11 – É seguro comer comidas cruas neste momento, como sashimis e alguns tipos de pokes?

– Não há estudos sobre isso, mas a discussão não está na transmissão pela comida em si, mas na manipulação durante o preparo. A Fundação Oswaldo Cruz (Fiocruz) afirma que alimentos crus “devem ser evitados porque não conhecemos a procedência e como foram manuseados”. Enquanto a Agência Nacional de Vigilância Sanitária (Anvisa) diz que “deve-se ter atenção redobrada com a procedência e a higiene” no caso de alimentos que são habitualmente consumidos crus.

12 -Devo evitar usar sistemas de delivery? Que cuidados posso ter para receber entregas sem risco?

– É possível receber delivery em casa, tomando alguns cuidados. Na visão de Fernando Bellissimo, professor da Faculdade de Medicina da USP de Ribeirão Preto, o mais importante é ficar a uma certa distância do entregador. “Se for usar o cartão para pagar na hora, depois deve-se passar álcool na mão e no cartão. E, eventualmente, usar máscara para esse contato”, afirma. A virologista Juliana Cortines, da Universidade Federal do Rio de Janeiro (UFRJ), dá orientações adicionais: “O ideal é higienizar a embalagem com água e sabão ou álcool. E não esquecer de lavar as mãos”, recomenda. “Outra ideia é pagar o delivery com cartão de crédito pelo aplicativo para diminuir o contato na hora da entrega.”

13 – Quais cuidados devo ter com contas e outras encomendas que chegam pelos correios e outros meios de entrega? Devo passar álcool em gel nas contas?

– Especialistas concordam que o mais importante neste caso é lavar as mãos depois de manusear esses objetos.

14 – É preciso tomar banho a cada vez que descer para pegar delivery ou correspondência?

– Luis Fernando Waib, médico infectologista membro da Sociedade Brasileira de Infectologia (SBI), diz que o banho não é necessário, mas que é importante lavar as mãos após buscar encomendas na portaria.

15 – Quais os cuidados com roupas e sapatos quando a gente vem da rua? Devem ser lavados sempre? E os sapatos?

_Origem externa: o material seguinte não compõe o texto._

-- ==== Sys2Proof/Decode.lean ====
section
/-! DEFINITION. The decoder and the encoder (spec/04_encoding.md, R57 to R81). `decodeWord` reads one word in a
class and gathers both static causes ILLOP and ILLOPD (R81); a word with neither is an instruction. `encode` is written
from the same tables. Each format has one packing and one unpacking, and the fields are cut nowhere else. -/

namespace Sys2Proof

/-- The five classes of R57. -/
inductive Cls where
  | u | v | m | e | c
  deriving DecidableEq, Repr

def Cls.code : Cls → BitVec 4
  | .u => 0 | .v => 1 | .m => 2 | .e => 3 | .c => 4
def Cls.ofCode (x : BitVec 4) : Option Cls :=
  if x = 0 then some .u else if x = 1 then some .v else if x = 2 then some .m else if x = 3 then some .e
  else if x = 4 then some .c else none

/-- A clause header (R57). -/
structure Header where
  cls  : Cls
  cnt  : BitVec 4
  wait : BitVec 8
  t    : Bool
  deriving DecidableEq, Repr

/-- Reads a header; none is the ILLCL fate of R80. -/
def Header.decode (w : Dword) : Option Header :=
  match Cls.ofCode (w.extractLsb' 60 4) with
  | none => none
  | some cl =>
    let cnt := w.extractLsb' 56 4
    let t := w.getLsbD 47
    if w.extractLsb' 0 47 = 0 && !(t && (cl == .c || cnt == 0)) then
      some { cls := cl, cnt := cnt, wait := w.extractLsb' 48 8, t := t }
    else none

def Header.encode (h : Header) : Dword :=
  h.cls.code ++ h.cnt ++ h.wait ++ BitVec.ofBool h.t ++ (0 : BitVec 47)

/-- The class of word `k` (1 ..) of a clause (R58). -/
def Header.classOf (h : Header) (k : Nat) : Cls :=
  if h.t && k == h.cnt.toNat + 1 then .c else h.cls

/-! ## Codes of the fields -/

def VTy.code : VTy → BitVec 4
  | .i32 => 0 | .n32 => 1 | .i64 => 2 | .n64 => 3 | .f32 => 4 | .f16 => 5 | .bf16 => 6 | .e4m3 => 7
  | .i16 => 8 | .n16 => 9 | .i8 => 10 | .n8 => 11 | .e5m2 => 12
def VTy.ofCode (x : BitVec 4) : Option VTy :=
  match x.toNat with
  | 0 => some .i32 | 1 => some .n32 | 2 => some .i64 | 3 => some .n64 | 4 => some .f32 | 5 => some .f16
  | 6 => some .bf16 | 7 => some .e4m3 | 8 => some .i16 | 9 => some .n16 | 10 => some .i8 | 11 => some .n8
  | 12 => some .e5m2 | _ => none
def Rnd.code : Rnd → BitVec 2
  | .rne => 0 | .rtz => 1 | .rup => 2 | .rdn => 3
def Rnd.ofCode (x : BitVec 2) : Rnd :=
  match x.toNat with
  | 0 => .rne | 1 => .rtz | 2 => .rup | _ => .rdn
def Cc.code : Cc → Nat
  | .eq => 0 | .ne => 1 | .lt => 2 | .le => 3 | .gt => 4 | .ge => 5
def Cc.ofCode : Nat → Cc
  | 0 => .eq | 1 => .ne | 2 => .lt | 3 => .le | 4 => .gt | _ => .ge
def Sz.code : Sz → Nat
  | .b8 => 0 | .b16 => 1 | .b32 => 2 | .b64 => 3 | .b128 => 4
def Sz.ofCode : Nat → Sz
  | 0 => .b8 | 1 => .b16 | 2 => .b32 | 3 => .b64 | _ => .b128
def Ord.code : Ord → BitVec 2
  | .rlx => 0 | .acq => 1 | .rel => 2 | .acqrel => 3
def Ord.ofCode (x : BitVec 2) : Ord :=
  match x.toNat with
  | 0 => .rlx | 1 => .acq | 2 => .rel | _ => .acqrel
def Scope.code : Scope → BitVec 3
  | .none => 0 | .blk => 1 | .core => 2 | .die => 3 | .dev => 4 | .sys => 5
def Scope.ofCode (x : BitVec 3) : Option Scope :=
  match x.toNat with
  | 0 => some .none | 1 => some .blk | 2 => some .core | 3 => some .die | 4 => some .dev | 5 => some .sys
  | _ => Option.none
def AOp.code : AOp → Nat
  | .addI32 => 0 | .addF32 => 1 | .addF16 => 2 | .addBf16 => 3 | .minI32 => 4 | .minN32 => 5 | .minF32 => 6
  | .maxI32 => 7 | .maxN32 => 8 | .maxF32 => 9 | .andB32 => 10 | .orB32 => 11 | .xorB32 => 12 | .incwN32 => 13
  | .addI64 => 14 | .minI64 => 15 | .minN64 => 16 | .maxI64 => 17 | .maxN64 => 18 | .andB64 => 19 | .orB64 => 20
  | .xorB64 => 21 | .xchgB32 => 22 | .casB32 => 23 | .bumpN32 => 24 | .xchgB64 => 25 | .casB64 => 26
  | .bumpN64 => 27
def AOp.ofCode : Nat → AOp
  | 0 => .addI32 | 1 => .addF32 | 2 => .addF16 | 3 => .addBf16 | 4 => .minI32 | 5 => .minN32 | 6 => .minF32
  | 7 => .maxI32 | 8 => .maxN32 | 9 => .maxF32 | 10 => .andB32 | 11 => .orB32 | 12 => .xorB32 | 13 => .incwN32
  | 14 => .addI64 | 15 => .minI64 | 16 => .minN64 | 17 => .maxI64 | 18 => .maxN64 | 19 => .andB64 | 20 => .orB64
  | 21 => .xorB64 | 22 => .xchgB32 | 23 => .casB32 | 24 => .bumpN32 | 25 => .xchgB64 | 26 => .casB64
  | _ => .bumpN64
/-- The opcode of `atoml` for a 32-bit operation (R77). -/
def AOp.localOpc (k : AOp) : Nat := if k.code < 14 then 0xEC + k.code else 0xFA + (k.code - 22)

def ROp.code : ROp → Nat
  | .add => 0 | .min => 1 | .max => 2 | .and => 3 | .or => 4

/-- The operand id of an operand (R14). -/
def Opnd.id : Opnd → BitVec 10
  | .v r => BitVec.ofNat 10 r.val
  | .s r => BitVec.ofNat 10 (640 + r.val)
  | .lane => 768 | .tid => 769 | .fslot => 770 | .blk => 771
  | .const k => BitVec.ofNat 10 (784 + k.val)
/-- The operand an id names; ids 772..783 and 816..1023 are reserved (R14, R63). -/
def Opnd.ofId (x : BitVec 10) : Option Opnd :=
  if h : x.toNat < 640 then some (.v ⟨x.toNat, h⟩)
  else if h : x.toNat < 768 then some (.s ⟨x.toNat - 640, by omega⟩)
  else if x.toNat = 768 then some .lane
  else if x.toNat = 769 then some .tid
  else if x.toNat = 770 then some .fslot
  else if x.toNat = 771 then some .blk
  else if h : 784 ≤ x.toNat ∧ x.toNat < 816 then some (.const ⟨x.toNat - 784, by omega⟩)
  else none

/-- A v-register as an operand id. -/
def VReg.id (r : VReg) : BitVec 10 := BitVec.ofNat 10 r.val
/-- An s-register as an operand id. -/
def SReg.id (r : SReg) : BitVec 10 := BitVec.ofNat 10 (640 + r.val)
/-- A predicate in a 10-bit position (R63). -/
def Pred.id (p : Pred) : BitVec 10 := BitVec.ofNat 10 p.val

/-! ## The formats of R60 and R62 -/

/-- A word as opcode, common part and body (R60). -/
structure Raw where
  opc   : BitVec 8
  stall : BitVec 4
  set   : Bool
  tok   : BitVec 3
  gneg  : Bool
  gp    : BitVec 4
  body  : BitVec 43
  deriving DecidableEq, Repr

def Raw.pack (r : Raw) : Dword :=
  r.opc ++ r.stall ++ BitVec.ofBool r.set ++ r.tok ++ BitVec.ofBool r.gneg ++ r.gp ++ r.body
def Raw.unpack (w : Dword) : Raw :=
  { opc := w.extractLsb' 56 8, stall := w.extractLsb' 52 4, set := w.getLsbD 51, tok := w.extractLsb' 48 3,
    gneg := w.getLsbD 47, gp := w.extractLsb' 43 4, body := w.extractLsb' 0 43 }

/-- V3 with its modifier field (R62, R64). -/
structure FV3 where
  d : BitVec 10
  a : BitVec 10
  b : BitVec 10
  ty : BitVec 4
  rnd : BitVec 2
  sat : Bool
  na : Bool
  nb : Bool
  aa : Bool
  ab : Bool
  z : BitVec 2
  deriving DecidableEq, Repr
def FV3.pack (f : FV3) : BitVec 43 :=
  f.d ++ f.a ++ f.b ++ f.ty ++ f.rnd ++ BitVec.ofBool f.sat ++ BitVec.ofBool f.na ++ BitVec.ofBool f.nb
    ++ BitVec.ofBool f.aa ++ BitVec.ofBool f.ab ++ f.z
def FV3.unpack (w : BitVec 43) : FV3 :=
  { d := w.extractLsb' 33 10, a := w.extractLsb' 23 10, b := w.extractLsb' 13 10, ty := w.extractLsb' 9 4,
    rnd := w.extractLsb' 7 2, sat := w.getLsbD 6, na := w.getLsbD 5, nb := w.getLsbD 4, aa := w.getLsbD 3,
    ab := w.getLsbD 2, z := w.extractLsb' 0 2 }

/-- V4 with its m field (R62, R64). -/
structure FV4 where
  d : BitVec 10
  a : BitVec 10
  b : BitVec 10
  e : BitVec 10
  m2 : Bool
  m1 : Bool
  m0 : Bool
  deriving DecidableEq, Repr
def FV4.pack (f : FV4) : BitVec 43 :=
  f.d ++ f.a ++ f.b ++ f.e ++ BitVec.ofBool f.m2 ++ BitVec.ofBool f.m1 ++ BitVec.ofBool f.m0
def FV4.unpack (w : BitVec 43) : FV4 :=
  { d := w.extractLsb' 33 10, a := w.extractLsb' 23 10, b := w.extractLsb' 13 10, e := w.extractLsb' 3 10,
    m2 := w.getLsbD 2, m1 := w.getLsbD 1, m0 := w.getLsbD 0 }

/-- VI (R62). -/
structure FVI where
  d : BitVec 10
  a : BitVec 10
  imm : BitVec 23
  deriving DecidableEq, Repr
def FVI.pack (f : FVI) : BitVec 43 := f.d ++ f.a ++ f.imm
def FVI.unpack (w : BitVec 43) : FVI :=
  { d := w.extractLsb' 33 10, a := w.extractLsb' 23 10, imm := w.extractLsb' 0 23 }

/-- U3 (R62). -/
structure FU3 where
  d : BitVec 7
  a : BitVec 7
  b : BitVec 7
  imm : BitVec 22
  deriving DecidableEq, Repr
def FU3.pack (f : FU3) : BitVec 43 := f.d ++ f.a ++ f.b ++ f.imm
def FU3.unpack (w : BitVec 43) : FU3 :=
  { d := w.extractLsb' 36 7, a := w.extractLsb' 29 7, b := w.extractLsb' 22 7, imm := w.extractLsb' 0 22 }

/-- M (R62, R65). -/
structure FM where
  data : BitVec 10
  addr : BitVec 10
  off : BitVec 18
  ord : BitVec 2
  sc : BitVec 3
  deriving DecidableEq, Repr
def FM.pack (f : FM) : BitVec 43 := f.data ++ f.addr ++ f.off ++ f.ord ++ f.sc
def FM.unpack (w : BitVec 43) : FM :=
  { data := w.extractLsb' 33 10, addr := w.extractLsb' 23 10, off := w.extractLsb' 5 18,
    ord := w.extractLsb' 3 2, sc := w.extractLsb' 0 3 }

/-- MX; `waitc` and `ldnb` share its cuts (R62, R175, R196). -/
structure FMX where
  data : BitVec 10
  addr : BitVec 10
  base : BitVec 10
  u : BitVec 8
  ord : BitVec 2
  sc : BitVec 3
  deriving DecidableEq, Repr
def FMX.pack (f : FMX) : BitVec 43 := f.data ++ f.addr ++ f.base ++ f.u ++ f.ord ++ f.sc
def FMX.unpack (w : BitVec 43) : FMX :=
  { data := w.extractLsb' 33 10, addr := w.extractLsb' 23 10, base := w.extractLsb' 13 10,
    u := w.extractLsb' 5 8, ord := w.extractLsb' 3 2, sc := w.extractLsb' 0 3 }

/-- B (R62). -/
structure FB where
  off : BitVec 32
  z : BitVec 11
  deriving DecidableEq, Repr
def FB.pack (f : FB) : BitVec 43 := f.off ++ f.z
def FB.unpack (w : BitVec 43) : FB := { off := w.extractLsb' 11 32, z := w.extractLsb' 0 11 }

– Há uma possibilidade de infecção pelo coronavírus por meio de roupas, mas não é preciso pânico: a principal área de infecção continua sendo as mãos. Segundo especialistas, as roupas devem ser lavadas normalmente, com água e sabão. No caso de profissionais da saúde, deve-se colocar as roupas para lavar após retornar dos hospitais. Pessoas diagnosticadas com a doença devem ter suas roupas lavadas separadamente. Sobre sapatos, Plínio Trabasso, médico infectologista da Unicamp, afirma que é importante retirar o calçado utilizado na rua ao entrar dentro de casa. “Isso é importante em todas as situações, mas é fundamental para quem tem criança pequena, engatinhando, e mesmo os  filhos um pouco maiores, porque as crianças costumam levar praticamente tudo à boca, e assim a contaminação é muito provável de ocorrer”, afirma.

16 – O vírus fica no cabelo? E no pelo do cachorro?

– Não há consenso entre os especialistas neste ponto. Alguns dizem que o caminho para a contaminação em contato com cabelo e cachorro exige uma sequência de eventos que a torna improvável. Outros, entretanto, recomendam que os cabelos sejam lavados após saídas na rua. Lave normalmente, como faz no banho.